# What does FreeBSD Serve in your Home?



## bMalum (Jan 29, 2015)

Hello Guys 

I'm Computer Science Student in Austria and iI think the only one in my University using FreeBSD Servers. For my Thesis iI write a small tool for Home Servers, where you can easily access all Web-Interfaces and also see the State of your Server (interesting for users behind a NAT). At the moment it includes:

Setting up Jails with different Software and Configs: _(iJ means running in a Jail)_


Creating Jails with Software (iJ)
Creating an Maintain a ZFS Pool
Set up Plex Media Server (iJ + WebView redirect)
Set up PyLoad (iJ + WebView redirect, mybe nativ API in GUI)
Set up Deluge (iJ + WebView redirect)
set up Syncthing (iJ + nativ GUI for Management)
Monitoring CPU/RAM/Disks/ZFS and other Health indicators
more comiming ...

So my Off-Topic Question is:
*What does your Home Server and what Software are you using?
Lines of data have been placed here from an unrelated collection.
-- ==== Sys2Proof/Laws/Tables.lean ====
section
/-! SUPPORT. Tables: what changing one entry leaves, and when an entry is in range. -/
namespace Sys2Proof.Machine

section
variable {α : Type} {l : List α} {i j : Nat} {f g : α → α} {d : α}
@[simp] theorem modAt_length : (modAt l i f).length = l.length := List.length_modify ..
@[simp] theorem modAt_modAt : modAt (modAt l i f) i g = modAt l i fun x => g (f x) := by
  simp only [modAt]
  induction l generalizing i with
  | nil => simp
  | cons a l ih => cases i <;> simp_all
theorem modAt_congr (d : α) (h : f (l.getD i d) = g (l.getD i d)) : modAt l i f = modAt l i g := by
  simp only [modAt]
  induction l generalizing i with
  | nil => simp
  | cons a l ih => cases i <;> simp_all
/-- A change that changes nothing of the entry. -/
theorem modAt_id (d : α) (h : f (l.getD i d) = l.getD i d) : modAt l i f = l := by
  simp only [modAt]
  induction l generalizing i with
  | nil => simp
  | cons a l ih => cases i <;> simp_all
theorem getD_modAt (h : i < l.length) : (modAt l i f).getD i d = f (l.getD i d) := by
  simp [modAt, List.getD, h]
theorem getD_modAt_ne (h : i ≠ j) : (modAt l i f).getD j d = l.getD j d := by
  simp [modAt, List.getD, h]
@[simp] theorem getElem_modAt {h : j < (modAt l i f).length} :
    (modAt l i f)[j] = if i = j then f (l[j]'(by simpa using h)) else l[j]'(by simpa using h) := by
  simp [modAt, List.getElem_modify]
@[simp] theorem getElem?_modAt : (modAt l i f)[j]? = if i = j then l[j]?.map f else l[j]? := by
  simp only [modAt, List.getElem?_modify]
  split <;> simp
/-- An entry with a property the default has not is in range. -/
theorem lt_of_getD (p : α → Prop) (h : p (l.getD i d)) (hd : ¬p d) : i < l.length := by
  refine Nat.lt_of_not_le fun hn => ?_
  rw [List.getD, List.getElem?_eq_none hn] at h
  exact hd h
end

/-- The effect of a command whose condition holds, and its start and end. -/
theorem State.runIf_goes {s : State} {t : Nat} {c : State → Bool} {f : State → State} (h : c (s.begin t) = true) :
    s.runIf t c f = State.noteSets (State.setsOf f (s.begin t)) (State.finish s.pend s.jnl.head (f (s.begin t))) := by simp [State.runIf, State.run, h]

/-! ## Entries of the tables of State -/
namespace State
variable {s : State} {i j : Nat}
Would you be interested in such a Package? *_(iI'm a command line lover - but others would like it)_

_(Please include also Streaming and DNS Hosting and Developement Tools) _


----------



## storvi_net (Jan 29, 2015)

NAS with RaidZ2 (6x3 TB)
TimeMachine with netatalk
Plex Mediacenter
pyload in Jail
Local DNS-Server
Playground for SSH-Stuff


----------



## andrei693 (Jan 29, 2015)

iSCSI target, Samba server on ZFS
PF Firewall, router for home networks, separate VLANs for appliances and trusted computers
Poudriere for own binary repo
Bacula for remote backups
Jails for services separation (ezjails for now)
nginx as http proxy for jailed apaches
svnserve for own toolset
DNS server
world [re]builder for itself and my laptop


----------



## silicium (Feb 24, 2015)

Samba NAS
Wireless hostap
Torrent transmission-daemon
Asterisk PBX on separate voice VLAN
Postfix + Dovecot mail
used to be a world [re]builder until the switch to svn and pkgng, now building world and ports on much faster VM.
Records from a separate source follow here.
/-! ## Changes of one bench -/

/-- Two changes of one bench are one. -/
theorem onBench_onBench {k : Nat} {f g : Bench → Bench} {z : State} : (z.onBench k f).onBench k g = z.onBench k fun q => g (f q) := by
  simp only [onBench, onBnc, modAt_modAt]
/-- Of the benches, only the change of the bench as it stands is seen. -/
theorem onBench_bnc_congr {k : Nat} {f g : Bench → Bench} {w z : State} (h : w.bnc = z.bnc) (hf : f (z.bench k) = g (z.bench k)) :
    (w.onBench k f).bnc = (z.onBench k g).bnc := by
  rw [onBench_bnc, onBench_bnc, h, modAt_congr (l := z.bnc.benches) (i := k) ({} : Bench) hf]

/-! ## An instruction that issues (R324 to R327) -/

/-- A register written by an instruction, whatever it has drawn. -/
theorem setReg_issued_bnc {k d : Nat} {v : List Word} {w z : State} (h : w.bnc = z.bnc) :
    ((w.setReg k d v).onBench k Bench.issued).bnc = (z.onBench k fun q => { q.issued with regs := q.regs.set d v }).bnc :=
  (congrArg State.bnc onBench_onBench).trans (onBench_bnc_congr h rfl)

/-- An instruction that writes a register. -/
theorem Goes.writesReg {c : Instr} {s b : State} {t k d : Nat} {f : State → State} {v : List Word} (h : Goes 32773 s (exec c s)) (hb : b = s.begin t)
    (hi : Issues k b) (e : exec c s = .next (s.runIf t (benchRuns k) f)) (hf : f b = ((b.served k).setReg k d v).onBench k Bench.issued) :
    Gives c s [.bnc] fun u => u.bnc = ((b.served k).onBench k fun q => { q.issued with regs := q.regs.set d v }).bnc := by
  subst hb
  exact h.givesIf e hi.runs rfl fun a p q => by rw [noteSets_bnc, finish_bnc, hf, setReg_issued_bnc rfl]

theorem benchArithmetic_executes (s b : State) (t k d x y z : Nat) (op : ArithOp) (hb : b = s.begin t) (hi : Issues k b) :
    Gives (.benchArithmetic t k op d x y z) s [.bnc] fun u => u.bnc = ((b.served k).onBench k fun q => { q.issued with
      regs := q.regs.set d (State.lanes3 (State.arith op) ((b.served k).benchReg k x) ((b.served k).benchReg k y) ((b.served k).benchReg k z)) }).bnc :=
  execBenchArithmetic_goes.writesReg hb hi rfl (hi.goes _)

theorem benchSelect_executes (s b : State) (t k d x y z : Nat) (op : SelOp) (hb : b = s.begin t) (hi : Issues k b) :
    Gives (.benchSelect t k op d x y z) s [.bnc] fun u => u.bnc = ((b.served k).onBench k fun q => { q.issued with
      regs := q.regs.set d (State.lanes3 (State.sel op) ((b.served k).benchReg k x) ((b.served k).benchReg k y) ((b.served k).benchReg k z)) }).bnc :=
  execBenchSelect_goes.writesReg hb hi rfl (hi.goes _)

theorem benchLane_executes (s b : State) (t k d x y : Nat) (op : LaneOp) (hb : b = s.begin t) (hi : Issues k b) :
    Gives (.benchLane t k op d x y) s [.free, .bnc] fun u => u.free = s.free + 2 ∧ u.bnc = ((b.served k).onBench k fun q => { q.issued with
      regs := q.regs.set d (State.laneOp (Config.freeWord s.free) (Config.freeWord (s.free + 1)) op ((b.served k).benchReg k x) ((b.served k).benchReg k y)) }).bnc := by
  subst hb
  have hfree : ((s.begin t).served k).free = s.free := served_free
  refine execBenchLane_goes.givesIf rfl hi.runs rfl fun a p q => ?_
  rw [noteSets_free, finish_free, noteSets_bnc, finish_bnc, hi.goes, ← hfree]
  exact ⟨rfl, setReg_issued_bnc rfl⟩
Hardware: i386 HP t5540 thin client server, 2 GB, 32 GB SLC SSD (44-pin parallel ATA, but SATA1 port can be used too after soldering a connector and hacking the enclosure)


----------



## bhughes (Feb 24, 2015)

Headless NAS:
- ZFS (6x2TB raidz2)
- net/samba36
- net/netatalk3
- multimedia/plexmediaserver
- sysutils/linux-crashplan
- sysutils/smartmontools (for smartd)
- sysutils/munin-node and sysutils/munin-master
- www/lighttpd (to serve up munin)
- irc/znc

I keep my Adobe Lightroom libraries in my user's home directory on the NAS and access it on my Mac via net/netatalk3. I replicate most ZFS datasets to an external USB HDD. I (hope to) plan to replicate to foggy storage in the near future.


----------



## Remington (Feb 24, 2015)

NAS machine (FreeBSD 10.1)
- ZFS (3x2TB raidz)
- Samba
- NFS
- Serviio
- LDAP
- Jails with vimage
- Nginx


----------



## _martin (Feb 24, 2015)

Though hosted in DC I have a 250/100 internet connection at home and thus consider it as a "home" storage. 

- ZFS storage mainly (6x2TB raidz2 now, planning to expand to 2x 6x2TB raidz2 maybe at the end of 2015)
- hosting some VMs using VirtualBox
- samba shares in jail
- webs in jail
- backup server
- VPN server
- torrent server
- sandbox

Not really, no external tools needed for server management (connecting via SSH directly is just fine).


----------